• _Problem to work on_:
Locate the line bearing "y.mirrors, true, y.snap.recordDue⟩" in the material below, then reproduce it and each following line up to and including the line bearing "s.harbour.joined = false".

• _Listed records_:

/-- A sample group starts with its whole reservation, waits while its batch is not there, and starts in recompute mode where the shoal
cannot hold the reservation and no earlier group can free pages (R154, R158, R159); a host-delegated layer writes its
input to its area and opens its request (R179, R374). -/
def Obligations.GroupsStartAndLayersAsk : Prop :=
  ∀ (s : State) (t : Table), s.job.table = some t → s.tidesRun = true →
    (∀ n g, (s.run.groups.find? fun x => x.group == n) = some g → g.started = false →
      (s.run.groups.any fun x => x.place < g.place && !x.started) = false →
      (s.batch? g.group = none → ∃ u, exec (.groupForwardStart n) s = .next u ∧ u = { s with run := { s.run with groups := u.run.groups } }
        ∧ u.run.groups = s.run.groups.map fun x =>
            if x.place = g.place then { x with waitFrom := some (x.waitFrom.getD s.usec) } else x)
      ∧ (∀ b ps, s.batch? g.group = some b → s.batchBad b = false →
        reservePages (t.recs secShoal 1) (t.framePages (batchTokens (s.batchBytes b))) 0 s.framesUsed = some ps →
        ∃ u, exec (.groupForwardStart n) s = .next u ∧ u.mem = s.mem ∧ u.job = s.job ∧ u.boot = s.boot
          ∧ ∃ x ∈ u.run.groups, x.place = g.place ∧ x.group = g.group ∧ x.started = true ∧ x.pages = ps
            ∧ x.tokens = batchTokens (s.batchBytes b) ∧ x.recompute = g.recompute)
      ∧ (∀ b ps, s.batch? g.group = some b → s.batchBad b = false →
        reservePages (t.recs secShoal 1) (t.framePages (batchTokens (s.batchBytes b))) 0 s.framesUsed = none →
        s.earlierBusy t g.place = false → t.segments.isEmpty = false →
        reservePages (t.recs secShoal 1) (t.checkpointPages (batchTokens (s.batchBytes b))) 0 s.framesUsed = some ps →
        ∃ u, exec (.groupForwardStart n) s = .next u ∧ u.mem = s.mem ∧ u.job = s.job ∧ u.boot = s.boot ∧ s.Counted u (tmAt 0x38) 1
          ∧ ∃ x ∈ u.run.groups, x.place = g.place ∧ x.started = true ∧ x.pages = ps ∧ x.recompute = true))
    ∧ ∀ i dir u0 r c x y f, s.layerTide t i dir = some u0 → t.hostLayer? i = some r → s.layerCmd = some c →
      t.tensor? (hlIn u0.bytes) = some x → t.tensor? (hlOut u0.bytes) = some y → Fmt.ofCode (fld r 1 1) = some f →
      s.pcie.busMaster = true → (s.run.hostReqs.any fun q => q.layer == i && q.dir == dir) = false →
      ((s.layerReach u0 x false).findSome? fun a => s.refusedPage (.tide u0.idx) a.1 a.2.1 a.2.2) = none →
      ∃ u q, exec (.hostLayerRequest i dir) s = .next u ∧ u.run.hostReqs = s.run.hostReqs ++ [q] ∧ q.layer = i ∧ q.dir = dir
        ∧ q.tag = s.freeTag ∧ q.posted = s.usec ∧ u.tideStatus? u0.idx u0.inst = some .started
        ∧ .commandData c.sq c.cid (t.areaOffset i dir) (s.layerBytes u0 x f).1 false ∈ u.out
        ∧ u.mem = s.mem ∧ u.job = s.job ∧ u.boot = s.boot ∧ u.cmds = s.cmds

/-- The boundaries of a run (R70, R171, R181, R329, R371): with the last backward the module enters SLACK; once the buckets are through, slack
water decides the step and begins the commit of its records, or faults where the journal cannot take them; outside a harbour a bucket is
reduced where it stands; at a decode-step boundary each decoding slot has its token, NaR where its request met a conversion cliff (R59, log 74), and the serving run ends with a halt, and goes on with
one more chunk or decode step otherwise. -/
def Obligations.RunsReachTheirBoundaries : Prop :=
  ∀ (s : State) (t : Table), s.job.table = some t → s.mode = .running → s.boot.resetDue = false →
    (s.run.kind = .training → s.tidesDone = false → exec .slackWater s = .next s)
    ∧ (s.run.kind = .training → s.run.slack = .none → s.tidesDone = true → s.harbour.inCensus = false →
      let z := (s.enter .slack).modRun fun r => { r with slack := .reducing }
      (s.stepDone t = false → exec .slackWater s = .next z)
      ∧ (s.stepDone t = true →
        (if s.outcomeOf t = .applied then t.chandlerReach else []).findSome? (fun r => s.refusedPage .quayUnit r.1 r.2.1 r.2.2) = none →
        let y := (z.harbourWait.decide t false).planSnapshot t
        let first := if y.snap.recordDue then [(y.recorded t).buildRecord t 3 0 y.journal.nextSeq y.snap.step [(3, snapEntry y.snap 2)]] else []
        let rs := first ++ [y.stepRecord t (y.journal.nextSeq + first.length)]
        ∃ u, exec .slackWater s = .next u ∧ u.boot.svn = s.boot.svn ∧
          if y.journal.flashOk = true ∧ (y.makeRoom t rs).fitsOwn rs = true then
            u.mode = .slack ∧ u.run.slack = .committing ∧ u.run.outcome = s.outcomeOf t ∧ u.job.step = s.job.step
              ∧ u.journal.commit = some ⟨rs, false, y.mirrors, true, y.snap.recordDue⟩
          else u.mode = .faulted))
    ∧ (∀ b, s.run.kind = .training → s.run.slack = .none → s.harbour.link.active = false → s.harbour.inCensus = false →
      s.harbour.joined = false → s.curBucket t = some b → s.bucketReady t b = true →
      (t.bucketReach b).findSome? (fun r => s.refusedPage .linkEngine r.1 r.2.1 r.2.2) = none → ∃ u, exec .bucketReduce s = .next u
        ∧ u.harbour.link.bucket = s.harbour.link.bucket + 1 ∧ u.job = { s.job with progress := s.job.progress + 1 }
        ∧ u.boot = s.boot ∧ u.cmds = s.cmds ∧ u.mode = .running)
    ∧ (s.run.kind = .serving → (s.run.tides.all fun u => u.status == .done) = true →
      (∀ n, n ≠ s.run.decodes → exec (.decodeStepBoundary n) s = .next s)
      ∧ (∃ u, exec (.decodeStepBoundary s.run.decodes) s = .next u ∧ u.mem = s.mem ∧ ∀ r ∈ s.run.serves, r.decoding t = true →
        ∀ c, s.cmd? r.sq r.cid = some c → (∀ x ∈ s.run.serves, x.sq = r.sq → x.cid = r.cid → x = r) →
        .hostWrite (eOutput c.entry + 4 * r.output.length) (toLe 4 (if r.spoiled then 0xFFFFFFFF else pickToken t c r (s.logitsOf t r))) false ∈ u.out)
      ∧ (s.run.closing = true ∨ s.cmdsOf opHalt ≠ [] →
        (∀ r ∈ s.run.serves, ∀ c ∈ s.cmdsOf opHalt, ¬ (c.sq = r.sq ∧ c.cid = r.cid)) →
        ∃ u, exec (.decodeStepBoundary s.run.decodes) s = .next u ∧ u.mode = .configured ∧ u.run.kind = .none ∧ u.mem = s.mem ∧ u.job = s.job)
      ∧ (s.run.closing = false → s.cmdsOf opHalt = [] → s.run.serves ≠ [] → (∀ r ∈ s.run.serves, r.decoding t = false) →
        ∃ u, exec (.decodeStepBoundary s.run.decodes) s = .next u ∧ u.mode = .running ∧ u.run.serves.length = s.run.serves.length
          ∧ u.run.admits = [] ∧ u.mem = s.mem ∧ u.job = { s.job with progress := u.job.progress } ∧ u.cmds = s.cmds))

• _Your response_:
              ∧ u.journal.commit = some ⟨rs, false, y.mirrors, true, y.snap.recordDue⟩
          else u.mode = .faulted))
    ∧ (∀ b, s.run.kind = .training → s.run.slack = .none → s.harbour.link.active = false → s.harbour.inCensus = false →
      s.harbour.joined = false → s.curBucket t = some b → s.bucketReady t b = true →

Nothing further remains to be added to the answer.